The Americans with Disabilities Act of 1990 (ADA) requires companies to provide reasonable accommodations and accessibility to all public and private places open to the general public.[1] It provides little to no direction, however, for what accessibility means in the digital age. The ADA was written at a time when most companies did not have websites and apps were a thing of the future. While there are voice command programs available for users who are visually impaired, they often fail in practicality.[2] Due to this frustration, disabled Americans are less likely to utilize and benefit from the internet. A 2016 Pew Research survey found that only 50% of disabled users report using the internet on a daily basis compared to 79% of users without a disability.[3] As technology becomes a more vital part of everyday life, lawsuits pertaining to website accessibility are on the rise.[4] Companies and consumers alike are looking toward the courts to confirm whether the ADA, which dictates America’s physical landscape, is applicable to the online landscape.

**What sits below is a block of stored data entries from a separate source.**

theorem step_of_failed_fetch {s : State} {i : Issue} {e : Cause × Nat} (hi : s.issue = some i)
    (h : s.fetchBytes i.ref i.pc.toNat 2 = .error e) :
    step s = .next (s.fail { i with len := 0, word := 0 } (fetchFailure i.part e.1 e.2)) := by
  refine step_of_refused hi ?_
  simp only [State.fetchDecode, State.fetch, h]

end Sys2Proof.Machine
end

section
namespace Sys2Proof

open Machine

/-- Settles O56: a step goes by what its fetch finds and by what that decodes to. -/
theorem aStepRunsTheDecodedInstruction : Obligations.AStepRunsTheDecodedInstruction :=
  ⟨fun _ _ _ _ _ h hd => step_of_fetches h hd, fun _ _ _ _ _ h hd => step_of_fetches_illegal h hd,
    fun _ _ _ hi h => step_of_failed_fetch hi h⟩

end Sys2Proof
end

section
/-! ## Reserved and absent encodings (R215, R229) -/

namespace Sys2Proof

open Claims

theorem opRow_of_reserved {op : Nat} (h : op ∈ reservedList) : opRow op = none :=
  (by decide : ∀ op ∈ reservedList, opRow op = none) op h

/-- The map gives an opcode no 32-bit form. -/
def lacksShort (op : Nat) : Bool :=
  match opRow op with
  | some ⟨_, _, .absent⟩ => true
  | _ => false

theorem opRow_of_longOnly {op : Nat} (h : op ∈ longOnly) : ∃ r, opRow op = some r ∧ r.short = .absent := by
  have lacks : lacksShort op = true := (by decide : ∀ op ∈ longOnly, lacksShort op = true) op h
  unfold lacksShort at lacks
  split at lacks
  · next hr => exact ⟨_, hr, rfl⟩
  · cases lacks

/-- The opcode of a word of at least 9 bits (R216, R219). -/
theorem op_of_ofNat {n : Nat} (hn : 9 ≤ n) (w : Nat) : fieldAt (BitVec.ofNat n w) 2 7 = BitVec.ofNat 7 (w / 4) := by
  refine BitVec.eq_of_toNat_eq ?_
  obtain ⟨k, rfl⟩ := Nat.exists_eq_add_of_le hn
  rw [toNat_fieldAt, BitVec.toNat_ofNat, BitVec.toNat_ofNat, show 2 ^ (9 + k) = 2 ^ 2 * 2 ^ (7 + k) by ring,
    Nat.mod_mul_right_div_self, Nat.mod_mod_of_dvd _ (Nat.pow_dvd_pow 2 (Nat.le_add_right 7 k))]
  norm_num

theorem opRow_of_ofNat {n : Nat} (hn : 9 ≤ n) (w : Nat) :
    opRow (fieldAt (BitVec.ofNat n w) 2 7).toNat = opRow (w / 4 % 128) := by
  rw [op_of_ofNat hn, BitVec.toNat_ofNat]

theorem decode32_reserved {w : Nat} (hop : w / 4 % 128 ∈ reservedList) :
    decode32 (BitVec.ofNat 32 w) = .ok (.reservedOpcode (BitVec.ofNat 7 (w / 4)) false) := by
  rw [decode32_of_reserved ((opRow_of_ofNat (by decide) w).trans (opRow_of_reserved hop)), op_of_ofNat (by decide)]

theorem decode64_reserved {w : Nat} (hop : w / 4 % 128 ∈ reservedList) :
    decode64 (BitVec.ofNat 64 w) = .ok (.reservedOpcode (BitVec.ofNat 7 (w / 4)) true) := by
  rw [decode64_of_reserved ((opRow_of_ofNat (by decide) w).trans (opRow_of_reserved hop)), op_of_ofNat (by decide)]

theorem decode32_longOnly {w : Nat} (hop : w / 4 % 128 ∈ longOnly) : decode32 (BitVec.ofNat 32 w) = .error .form := by
  obtain ⟨r, hr, hs⟩ := opRow_of_longOnly hop
  rw [decode32_of_row ((opRow_of_ofNat (by decide) w).trans hr), hs, ShortForm.read]

theorem reservedOpcode_wellFormed (op : BitVec 7) (long : Bool) : (Instr.reservedOpcode op long).wellFormed = true := rfl

/-- Bytes whose opcode is reserved decode as such, in both lengths (R229). -/
theorem decode_reserved {bs : List Byte} (h : ofBytes bs % 2 = 1) (hop : ofBytes bs / 4 % 128 ∈ reservedList) :
    decode bs = .ok (.reservedOpcode (BitVec.ofNat 7 (ofBytes bs / 4)) (ofBytes bs % 4 == 3),
      instrLength (ofBytes bs % 65536)) := by
  have long : ofBytes bs % 4 = 1 ∨ ofBytes bs % 4 = 3 := by omega
  rcases long with low | low
  · rw [decode_of_one low, decode32_reserved hop, instrLength_of_one low, low]
    exact checked_of_wellFormed 4 (reservedOpcode_wellFormed _ _)
  · rw [decode_of_three low, decode64_reserved hop, instrLength_of_three low, low]
    exact checked_of_wellFormed 8 (reservedOpcode_wellFormed _ _)

theorem decode_word32_reserved (w : BitVec 32) (rest : List Byte) (h : w.toNat % 4 = 1)
    (hop : w.toNat / 4 % 128 ∈ reservedList) :
    decode (toBytes 4 w.toNat ++ rest) = .ok (.reservedOpcode (BitVec.ofNat 7 (w.toNat / 4)) false, 4) := by
  have read := decode32_reserved hop
  rw [BitVec.ofNat_toNat, BitVec.setWidth_eq] at read
  rw [decode_word32 w rest h, read, checked_of_wellFormed 4 (reservedOpcode_wellFormed _ _)]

When Domino’s was successfully sued in the U.S. Court of Appeals for the Ninth Circuit this past January, they turned to the Supreme Court on appeal.[5] Guillermo Robles, a blind man, brought suit after he was unable to order a pizza from Domino’s website or app, despite having screen-reading software. In a win for consumers with disabilities, the Ninth Circuit held that the ADA “applies to the services of a place of public accommodation, not services in a place of public accommodation.”[6] This is a positive outcome considering courts over the last few years have often ruled the other way and circuit courts continue to be divided on the subject.[7]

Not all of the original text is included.